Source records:
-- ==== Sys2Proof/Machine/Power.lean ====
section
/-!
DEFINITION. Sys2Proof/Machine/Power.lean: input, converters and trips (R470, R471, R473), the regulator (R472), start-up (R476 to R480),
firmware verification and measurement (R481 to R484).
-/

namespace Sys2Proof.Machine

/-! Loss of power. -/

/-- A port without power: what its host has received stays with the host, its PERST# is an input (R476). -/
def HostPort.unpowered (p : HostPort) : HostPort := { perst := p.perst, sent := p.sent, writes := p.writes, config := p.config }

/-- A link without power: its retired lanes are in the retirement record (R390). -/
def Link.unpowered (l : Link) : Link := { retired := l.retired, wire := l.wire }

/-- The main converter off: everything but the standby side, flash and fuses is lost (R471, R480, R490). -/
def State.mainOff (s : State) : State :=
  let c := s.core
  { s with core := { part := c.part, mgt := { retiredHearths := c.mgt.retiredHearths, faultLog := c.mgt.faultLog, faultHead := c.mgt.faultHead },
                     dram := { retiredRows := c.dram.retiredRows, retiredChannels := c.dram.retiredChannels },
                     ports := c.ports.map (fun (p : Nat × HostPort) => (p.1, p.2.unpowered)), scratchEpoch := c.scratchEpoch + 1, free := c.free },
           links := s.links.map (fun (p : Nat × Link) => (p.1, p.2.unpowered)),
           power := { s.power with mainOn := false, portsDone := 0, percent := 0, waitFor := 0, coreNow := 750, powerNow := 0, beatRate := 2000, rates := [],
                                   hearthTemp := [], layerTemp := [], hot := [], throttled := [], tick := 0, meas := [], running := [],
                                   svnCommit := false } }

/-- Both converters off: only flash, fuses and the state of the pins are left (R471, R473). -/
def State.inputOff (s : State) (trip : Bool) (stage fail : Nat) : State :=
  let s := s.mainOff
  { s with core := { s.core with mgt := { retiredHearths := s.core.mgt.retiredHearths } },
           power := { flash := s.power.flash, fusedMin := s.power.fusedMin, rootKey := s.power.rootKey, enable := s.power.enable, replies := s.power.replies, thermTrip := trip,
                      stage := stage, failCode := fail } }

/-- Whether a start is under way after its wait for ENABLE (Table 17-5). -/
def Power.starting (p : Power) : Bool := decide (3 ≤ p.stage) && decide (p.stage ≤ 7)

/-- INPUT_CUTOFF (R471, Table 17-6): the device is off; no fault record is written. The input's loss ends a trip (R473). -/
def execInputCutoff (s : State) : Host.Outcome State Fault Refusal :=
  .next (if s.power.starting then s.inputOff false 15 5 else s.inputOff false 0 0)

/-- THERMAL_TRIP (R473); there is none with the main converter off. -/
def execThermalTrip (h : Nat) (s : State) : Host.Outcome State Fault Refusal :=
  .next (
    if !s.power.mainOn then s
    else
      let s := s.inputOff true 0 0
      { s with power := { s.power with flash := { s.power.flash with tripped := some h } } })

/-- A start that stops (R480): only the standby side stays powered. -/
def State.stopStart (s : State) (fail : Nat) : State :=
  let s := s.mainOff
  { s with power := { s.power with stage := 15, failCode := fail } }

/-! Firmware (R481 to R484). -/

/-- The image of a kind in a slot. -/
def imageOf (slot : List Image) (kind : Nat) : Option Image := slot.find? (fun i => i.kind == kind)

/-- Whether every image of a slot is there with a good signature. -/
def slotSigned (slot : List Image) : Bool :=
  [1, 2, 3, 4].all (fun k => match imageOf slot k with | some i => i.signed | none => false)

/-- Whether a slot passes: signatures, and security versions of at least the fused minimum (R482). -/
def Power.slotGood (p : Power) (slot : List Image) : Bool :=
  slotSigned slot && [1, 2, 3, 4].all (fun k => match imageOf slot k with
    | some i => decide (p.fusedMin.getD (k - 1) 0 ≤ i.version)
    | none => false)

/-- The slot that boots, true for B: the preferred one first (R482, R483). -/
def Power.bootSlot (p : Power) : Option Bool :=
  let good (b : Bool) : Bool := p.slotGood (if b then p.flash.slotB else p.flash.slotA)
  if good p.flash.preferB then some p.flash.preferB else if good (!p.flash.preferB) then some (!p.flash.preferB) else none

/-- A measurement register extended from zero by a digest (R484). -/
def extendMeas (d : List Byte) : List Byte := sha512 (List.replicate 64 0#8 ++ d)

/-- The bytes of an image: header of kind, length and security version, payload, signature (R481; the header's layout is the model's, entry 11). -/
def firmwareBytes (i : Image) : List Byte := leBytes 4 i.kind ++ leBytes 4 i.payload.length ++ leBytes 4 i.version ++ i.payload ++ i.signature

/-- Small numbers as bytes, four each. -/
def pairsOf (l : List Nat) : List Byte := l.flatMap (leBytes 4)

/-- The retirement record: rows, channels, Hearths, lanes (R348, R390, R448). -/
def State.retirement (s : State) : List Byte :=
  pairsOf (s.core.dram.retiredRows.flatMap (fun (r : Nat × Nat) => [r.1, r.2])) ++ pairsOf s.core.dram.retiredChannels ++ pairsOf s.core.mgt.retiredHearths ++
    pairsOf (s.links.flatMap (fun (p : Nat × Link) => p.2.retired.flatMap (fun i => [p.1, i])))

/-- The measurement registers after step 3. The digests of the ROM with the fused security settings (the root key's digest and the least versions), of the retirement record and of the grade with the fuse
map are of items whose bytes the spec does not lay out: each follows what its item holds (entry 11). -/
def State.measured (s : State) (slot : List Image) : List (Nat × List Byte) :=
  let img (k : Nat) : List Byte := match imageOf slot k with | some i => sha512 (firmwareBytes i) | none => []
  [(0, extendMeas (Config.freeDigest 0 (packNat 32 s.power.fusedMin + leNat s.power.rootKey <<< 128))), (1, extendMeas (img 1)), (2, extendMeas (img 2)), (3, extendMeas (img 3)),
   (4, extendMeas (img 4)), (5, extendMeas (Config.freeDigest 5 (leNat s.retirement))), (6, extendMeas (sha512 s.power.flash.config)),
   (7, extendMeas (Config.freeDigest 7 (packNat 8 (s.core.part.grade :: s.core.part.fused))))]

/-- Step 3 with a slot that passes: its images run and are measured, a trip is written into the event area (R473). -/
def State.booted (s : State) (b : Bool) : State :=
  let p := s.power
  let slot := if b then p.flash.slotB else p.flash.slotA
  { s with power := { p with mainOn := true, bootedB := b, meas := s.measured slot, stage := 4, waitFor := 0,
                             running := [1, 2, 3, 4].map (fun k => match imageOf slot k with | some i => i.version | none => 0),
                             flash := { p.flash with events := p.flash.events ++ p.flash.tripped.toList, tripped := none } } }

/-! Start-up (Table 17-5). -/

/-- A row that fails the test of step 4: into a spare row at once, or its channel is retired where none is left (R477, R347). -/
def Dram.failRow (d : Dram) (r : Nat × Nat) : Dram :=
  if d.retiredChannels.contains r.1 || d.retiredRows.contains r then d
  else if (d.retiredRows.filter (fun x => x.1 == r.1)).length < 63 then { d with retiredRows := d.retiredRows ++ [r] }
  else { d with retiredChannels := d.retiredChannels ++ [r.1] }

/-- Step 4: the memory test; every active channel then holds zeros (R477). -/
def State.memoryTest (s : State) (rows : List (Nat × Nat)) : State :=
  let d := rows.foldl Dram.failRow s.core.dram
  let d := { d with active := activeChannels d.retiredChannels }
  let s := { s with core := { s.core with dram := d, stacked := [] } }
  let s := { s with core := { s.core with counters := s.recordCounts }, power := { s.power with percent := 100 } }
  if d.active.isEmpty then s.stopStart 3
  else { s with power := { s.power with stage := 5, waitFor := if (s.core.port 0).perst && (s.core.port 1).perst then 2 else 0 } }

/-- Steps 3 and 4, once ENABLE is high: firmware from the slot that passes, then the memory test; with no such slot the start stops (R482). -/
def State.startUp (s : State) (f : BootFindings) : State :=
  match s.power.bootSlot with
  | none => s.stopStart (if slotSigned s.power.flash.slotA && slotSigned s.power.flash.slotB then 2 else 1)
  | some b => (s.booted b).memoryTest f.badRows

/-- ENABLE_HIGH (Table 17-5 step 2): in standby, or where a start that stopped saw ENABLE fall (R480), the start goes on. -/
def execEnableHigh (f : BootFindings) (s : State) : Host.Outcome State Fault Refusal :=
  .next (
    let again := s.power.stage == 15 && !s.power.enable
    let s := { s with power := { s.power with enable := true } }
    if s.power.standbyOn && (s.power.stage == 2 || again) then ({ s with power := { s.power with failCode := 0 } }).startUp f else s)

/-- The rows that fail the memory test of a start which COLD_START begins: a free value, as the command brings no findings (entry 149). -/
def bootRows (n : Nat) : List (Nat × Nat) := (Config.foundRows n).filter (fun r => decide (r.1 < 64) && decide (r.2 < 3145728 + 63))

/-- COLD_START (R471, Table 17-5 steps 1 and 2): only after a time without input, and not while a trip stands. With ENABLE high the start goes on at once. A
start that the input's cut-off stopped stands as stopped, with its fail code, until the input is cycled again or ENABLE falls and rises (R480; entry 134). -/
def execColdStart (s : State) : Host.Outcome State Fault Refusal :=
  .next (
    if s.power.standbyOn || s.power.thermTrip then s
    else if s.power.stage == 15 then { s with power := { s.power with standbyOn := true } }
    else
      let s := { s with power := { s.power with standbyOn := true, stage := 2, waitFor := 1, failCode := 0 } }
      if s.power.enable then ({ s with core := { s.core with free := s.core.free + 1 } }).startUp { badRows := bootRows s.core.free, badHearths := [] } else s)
---
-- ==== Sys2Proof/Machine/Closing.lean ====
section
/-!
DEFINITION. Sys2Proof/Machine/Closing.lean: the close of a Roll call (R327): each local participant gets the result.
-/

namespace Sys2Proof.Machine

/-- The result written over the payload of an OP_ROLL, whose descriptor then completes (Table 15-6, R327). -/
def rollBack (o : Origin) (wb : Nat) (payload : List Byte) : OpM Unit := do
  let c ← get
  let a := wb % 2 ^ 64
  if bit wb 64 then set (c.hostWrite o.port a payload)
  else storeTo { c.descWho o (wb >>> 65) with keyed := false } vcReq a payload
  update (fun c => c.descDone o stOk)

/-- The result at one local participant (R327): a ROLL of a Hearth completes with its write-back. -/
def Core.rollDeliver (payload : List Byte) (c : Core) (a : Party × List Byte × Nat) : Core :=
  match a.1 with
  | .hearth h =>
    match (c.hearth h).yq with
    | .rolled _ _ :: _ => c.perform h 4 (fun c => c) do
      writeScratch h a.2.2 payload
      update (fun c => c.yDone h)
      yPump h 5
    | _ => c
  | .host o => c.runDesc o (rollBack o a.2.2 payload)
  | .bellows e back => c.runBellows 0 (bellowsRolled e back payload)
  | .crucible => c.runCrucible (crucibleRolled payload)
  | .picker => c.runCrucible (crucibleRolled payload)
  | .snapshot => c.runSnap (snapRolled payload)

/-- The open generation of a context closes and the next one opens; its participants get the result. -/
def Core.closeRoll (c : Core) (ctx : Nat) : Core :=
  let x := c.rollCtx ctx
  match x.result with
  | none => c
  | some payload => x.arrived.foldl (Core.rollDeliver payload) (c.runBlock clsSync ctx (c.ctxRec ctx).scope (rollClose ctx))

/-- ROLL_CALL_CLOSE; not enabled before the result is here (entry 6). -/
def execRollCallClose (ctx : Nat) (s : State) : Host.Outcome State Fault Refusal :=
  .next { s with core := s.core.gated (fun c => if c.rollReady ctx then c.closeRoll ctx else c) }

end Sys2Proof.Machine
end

# What you will do:
Could you write out, exactly as they stand, only the lines above that begin at the line with "pairsOf (s.links.flatMap (fun" and stop after the line with "grade with the fuse"?

# Output:
    pairsOf (s.links.flatMap (fun (p : Nat × Link) => p.2.retired.flatMap (fun i => [p.1, i])))

/-- The measurement registers after step 3. The digests of the ROM with the fused security settings (the root key's digest and the least versions), of the retirement record and of the grade with the fuse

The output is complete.